What this task involves |
Return the run of lines below that opens with the line containing "(given State.reset [0x03, 0x00]).Offers" and closes with the line containing "edge at 100. -/", keeping each one exact.

Stored entries |
-- ==== Sys2Proof/Tests/Slice0.lean ====
section
/-! SUPPORT. Tests and witnesses. A `test_` theorem is one step or one operation with a result taken from the spec. A
`witness_` theorem shows, for the obligation it names, a state and operands that meet its hypotheses, clause by clause
and at the edges of their ranges. -/

namespace Sys2Proof.Tests

-- One theorem after another: elaborating them all at once costs a thread and its stack for each.
set_option Elab.async false

open Sys2Proof Sys2Proof.Machine

/-! ### Helpers -/

/-- The state a command answers; the reset state where it answers none. -/
def after (c : Instr) (s : State) : State :=
  match exec c s with
  | .next t => t
  | _ => State.reset

/-- The state with one request waiting, of SEQ 7. -/
def given (s : State) (payload : List Byte) : State :=
  { s with link := { s.link with requests := [⟨7, payload⟩] } }

/-- The payload of the newest reply. -/
def reply (s : State) : Option (List Byte) := s.link.replies.getLast?.map Reply.payload

/-- The reset state at a run clock. -/
def clock (now : Nat) : State := { State.reset with time := { State.reset.time with runClock := now } }

theorem given_offers {s : State} (held : s.held = false) (free : s.link.executing = none)
    (room : s.link.replies.length < 8) (payload : List Byte) : (given s payload).Offers ⟨7, payload⟩ [] :=
  ⟨held, free, rfl, room⟩

theorem given_offersTag {s : State} (held : s.held = false) (free : s.link.executing = none)
    (room : s.link.replies.length < 8) (idle : s.busy = none) (payload : List Byte)
    (current : (given s payload).expiryWaits = false) : (given s payload).OffersTag ⟨7, payload⟩ [] :=
  { given_offers held free room payload with idle, current }

/-- Offers at a state with nothing else to do. -/
theorem reset_offers (payload : List Byte) : (given State.reset payload).Offers ⟨7, payload⟩ [] :=
  given_offers rfl rfl (by decide +kernel) payload

/-- A line of a role and rate, running from `t0` with everything it uses at rest. -/
def runningPort (role : Role) (t0 : Nat) : Port :=
  { state := .running, config := { role }, t0 := some t0
    receiver := if role = .transmit then .dormant else .idle false
    transmitter := if role = .receive then .dormant else .free
    comparator := if role = .echo then .clear else .inactive }

/-- The reset state with line 3 running in a role, at a run clock. -/
def lineRuns (role : Role) (now : Nat) : State := (clock now).withPort 3 (runningPort role 0)

/-- A good word: tag 1, value 1, check Eh (Table 1-2). -/
def goodWord : LineBits := lineWord 1 1

/-- An intake item of line 3. -/
def item (kind : ItemKind) (marks : List Stamp) : Item :=
  { kind, line := 3, bits := goodWord, stamp := ⟨90, 0⟩, offeredAt := 90, marks }

/-- Entry settings that route to the line queue. -/
def entrySettings : EntrySettings :=
  { routeLine := true, routeMerged := false, keepLatest := true, onChange := false, notify := .none
    deadline := some 1, minInterval := some 1, earlyAction := .keep, notifyEarly := true }

/-- The exact entry of line 3 and tag 1. -/
def entry (lastAccepted : Option Nat) (freshness : Freshness) : Entry :=
  { key := ⟨.port 3, 1⟩, settings := entrySettings, lastAccepted, freshness }

/-- Slot settings of period 5 (500 µs). -/
def slotSettings : SlotSettings :=
  { tag := 1, value := 1, period := 5, phase := 4, mode := .always, limit := some 1, enabled := true
    notifyMiss := true, notifyDone := true }

/-- The slot of index 383 on line 3. -/
def slot (pending nextDue : Option Nat) : Slot :=
  { index := 383, line := 3, settings := slotSettings, pending, nextDue, remaining := some 1 }

/-- A record. -/
def record : CaptureRecord := { body := .mark .lineStart, line := 3, bits := 0, stamp := ⟨0, 0⟩ }

/-- A notice. -/
def notice : Notice := { body := .armExpired 1, line := none, tag := 0, stamp := ⟨0, 0⟩ }

/-! ### Well formed commands and codes -/

theorem test_wellFormed_refuses_equal_halves :
    Instr.wellFormed (.bitDecoded 3 .positive .positive) = false ∧
      Instr.wellFormed (.bitDecoded 3 .negative .negative) = false := by decide +kernel

theorem test_wellFormed_takes_opposite_halves :
    Instr.wellFormed (.bitDecoded 3 .positive .negative) = true := by decide +kernel

/-- No row of spec/opcode_table.json gives bits. -/
theorem test_no_word_spells_a_command : decodeTableWord 16 0 = none ∧ decodeTableWord 8 255 = none := by decide +kernel

/-- Table 1-2. -/
theorem test_checks_of_table_1_2 :
    checkOf 0 0 = 0x0 ∧ checkOf 1 0 = 0xD ∧ checkOf 0 1 = 0x3 ∧ checkOf 1 1 = 0xE := by decide +kernel

/-- Section 9.2, the CRC of 31h to 39h. -/
theorem test_crc_of_section_9_2 :
    frameCrc [0x31, 0x32, 0x33, 0x34, 0x35, 0x36, 0x37, 0x38, 0x39] = 0x29B1 := by decide +kernel

/-- Table 1-1 and Table 1-2: the word of tag 001h and value 000001h, bit 1 first. -/
theorem test_word_layout : lineWord 1 1 = 0b000000000001_000000000000000000000001_1110#40 := by decide +kernel

/-- R3: a 1 is positive then negative, a 0 negative then positive. -/
theorem test_half_bits :
    (wordHalfBits (lineWord 1 1))[11]? = some (.positive, .negative) ∧
      (wordHalfBits (lineWord 1 1))[0]? = some (.negative, .positive) := by decide +kernel

/-- Section 11.5, record 1, with the check the section prints; R2 gives 4h for that word (notes/assumptions/28.md). -/
theorem test_record_of_section_11_5 :
    recordBytes
      { body := .word { first := true, changed := true }, line := 3
        bits := (0x0A2#12 ++ 0x12#24 ++ 0x7#4 : BitVec (12 + 24 + 4)), stamp := ⟨2705470, 0⟩ } =
      [0x01, 0x06, 0x03, 0x00, 0x00, 0xA2, 0x00, 0x00, 0x12, 0x07, 0x00, 0, 0, 0, 0, 0, 0x29, 0x48, 0x3E] := by decide +kernel

/-- Section 11.5: the head of the ACK frame. -/
theorem test_ack_frame_head : (frameBytes kindAck 9 []).take 4 = [0xA7, 0x00, 0x04, 0x09] := by decide +kernel

/-- The example before R96: period 20, phase 5, T0 1,000,000. -/
theorem test_grid_points :
    let t := { slotSettings with period := 20, phase := 5 }
    gridPoint 1000000 t 1000000 = 1000500 ∧ gridPoint 1000000 t 1000501 = 1002500 ∧
      gridPoint 1000000 t 1002500 = 1002500 := by decide +kernel

/-! ### Steps, reset and power -/

theorem witness_EmptyQueueStep :
    ((given State.reset [0x01]).pending = [] ∧ (given State.reset [0x01]).nextHappening = some .identify) ∧
    (State.reset.pending = [] ∧ State.reset.nextHappening = none ∧ State.reset.held = false) ∧
    ({ State.reset with held := true }.pending = [] ∧ { State.reset with held := true }.held = true) := by decide +kernel

theorem witness_EveryCommandAnswers :
    { State.reset with held := true }.held = true ∧ Instr.identify ≠ .rstnLow ∧
      (∀ lrate, Instr.identify ≠ .powerOn lrate) := by decide +kernel

theorem test_power_on_rate : (after (.powerOn 2) State.reset).link.rate = .b921600 := by decide +kernel

theorem test_rstn_low_holds_the_run_clock : (after .rstnLow (clock 9)).time.runClock = 0 := by decide +kernel

theorem witness_ResetTraffic :
    (given State.reset [0x03, 0x01]).Offers ⟨7, [0x03, 0x01]⟩ [] ∧
      (given State.reset [0x03, 0x02]).Offers ⟨7, [0x03, 0x02]⟩ [] ∧ (2 : Byte) ≠ 0 ∧ (2 : Byte) ≠ 1 :=
  ⟨reset_offers _, reset_offers _, by decide +kernel, by decide +kernel⟩

theorem test_reset_traffic_stops_a_line :
    ((after .resetTraffic (given (lineRuns .echo 5) [0x03, 0x01])).port 3).state = .ready := by decide +kernel

/-- The frame of a RESET(FULL) reply, one byte for short, on the wire since 0. -/
def resetFrame : State :=
  { clock 87 with link := { State.reset.link with
      executing := some ⟨⟨7, [0x03, 0x00]⟩, .resetReply⟩, transmitter := some ⟨[0xA7], 0, true⟩ } }

theorem witness_ResetFull :
    (given State.reset [0x03, 0x00]).Offers ⟨7, [0x03, 0x00]⟩ [] ∧
    (resetFrame.held = false ∧ resetFrame.link.executing = some ⟨⟨7, [0x03, 0x00]⟩, .resetReply⟩ ∧
      resetFrame.link.transmitter = some ⟨[0xA7], 0, true⟩ ∧ resetFrame.frameSent ⟨[0xA7], 0, true⟩ = true) ∧
    (after .linkFrameComplete resetFrame).link.executing = some ⟨⟨7, [0x03, 0x00]⟩, .resetDue⟩ ∧
    State.reset.held = false ∧ State.reset.link.executing = none :=
  ⟨reset_offers _, by decide +kernel, by decide +kernel, by decide +kernel, by decide +kernel⟩

theorem test_reset_full_takes_effect :
    (after .resetFullTakesEffect (after .linkFrameComplete resetFrame)).resetCause = .request := by decide +kernel

/-! ### The time base -/

/-- The time base with a last taken edge at 100. -/
def edgeAt100 (now : Nat) (arm : Option Arm) : State :=
  { clock now with time := { (clock now).time with lastEdge := some 100, arm, pulseNotices := true } }

theorem witness_PulseEdgeInFree :
    ((edgeAt100 500099 none).held = false ∧ (edgeAt100 500099 none).time.lastEdge = some 100 ∧
      (edgeAt100 500099 none).time.runClock < 100 + 500000) ∧
    ((∀ last, (edgeAt100 500100 none).time.lastEdge = some last →
        last + 500000 ≤ (edgeAt100 500100 none).time.runClock) ∧
      (edgeAt100 500100 none).time.arm = none) :=
  ⟨by decide +kernel, by intro last h; cases h; decide +kernel, rfl⟩

theorem test_early_edge_is_ignored : (after .pulseEdge (edgeAt100 500099 none)).time.ignoredEdges = 1 := by decide +kernel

Answer to this problem |
    (given State.reset [0x03, 0x00]).Offers ⟨7, [0x03, 0x00]⟩ [] ∧
    (resetFrame.held = false ∧ resetFrame.link.executing = some ⟨⟨7, [0x03, 0x00]⟩, .resetReply⟩ ∧
      resetFrame.link.transmitter = some ⟨[0xA7], 0, true⟩ ∧ resetFrame.frameSent ⟨[0xA7], 0, true⟩ = true) ∧
    (after .linkFrameComplete resetFrame).link.executing = some ⟨⟨7, [0x03, 0x00]⟩, .resetDue⟩ ∧
    State.reset.held = false ∧ State.reset.link.executing = none :=
  ⟨reset_offers _, by decide +kernel, by decide +kernel, by decide +kernel, by decide +kernel⟩

theorem test_reset_full_takes_effect :
    (after .resetFullTakesEffect (after .linkFrameComplete resetFrame)).resetCause = .request := by decide +kernel

/-! ### The time base -/

/-- The time base with a last taken edge at 100. -/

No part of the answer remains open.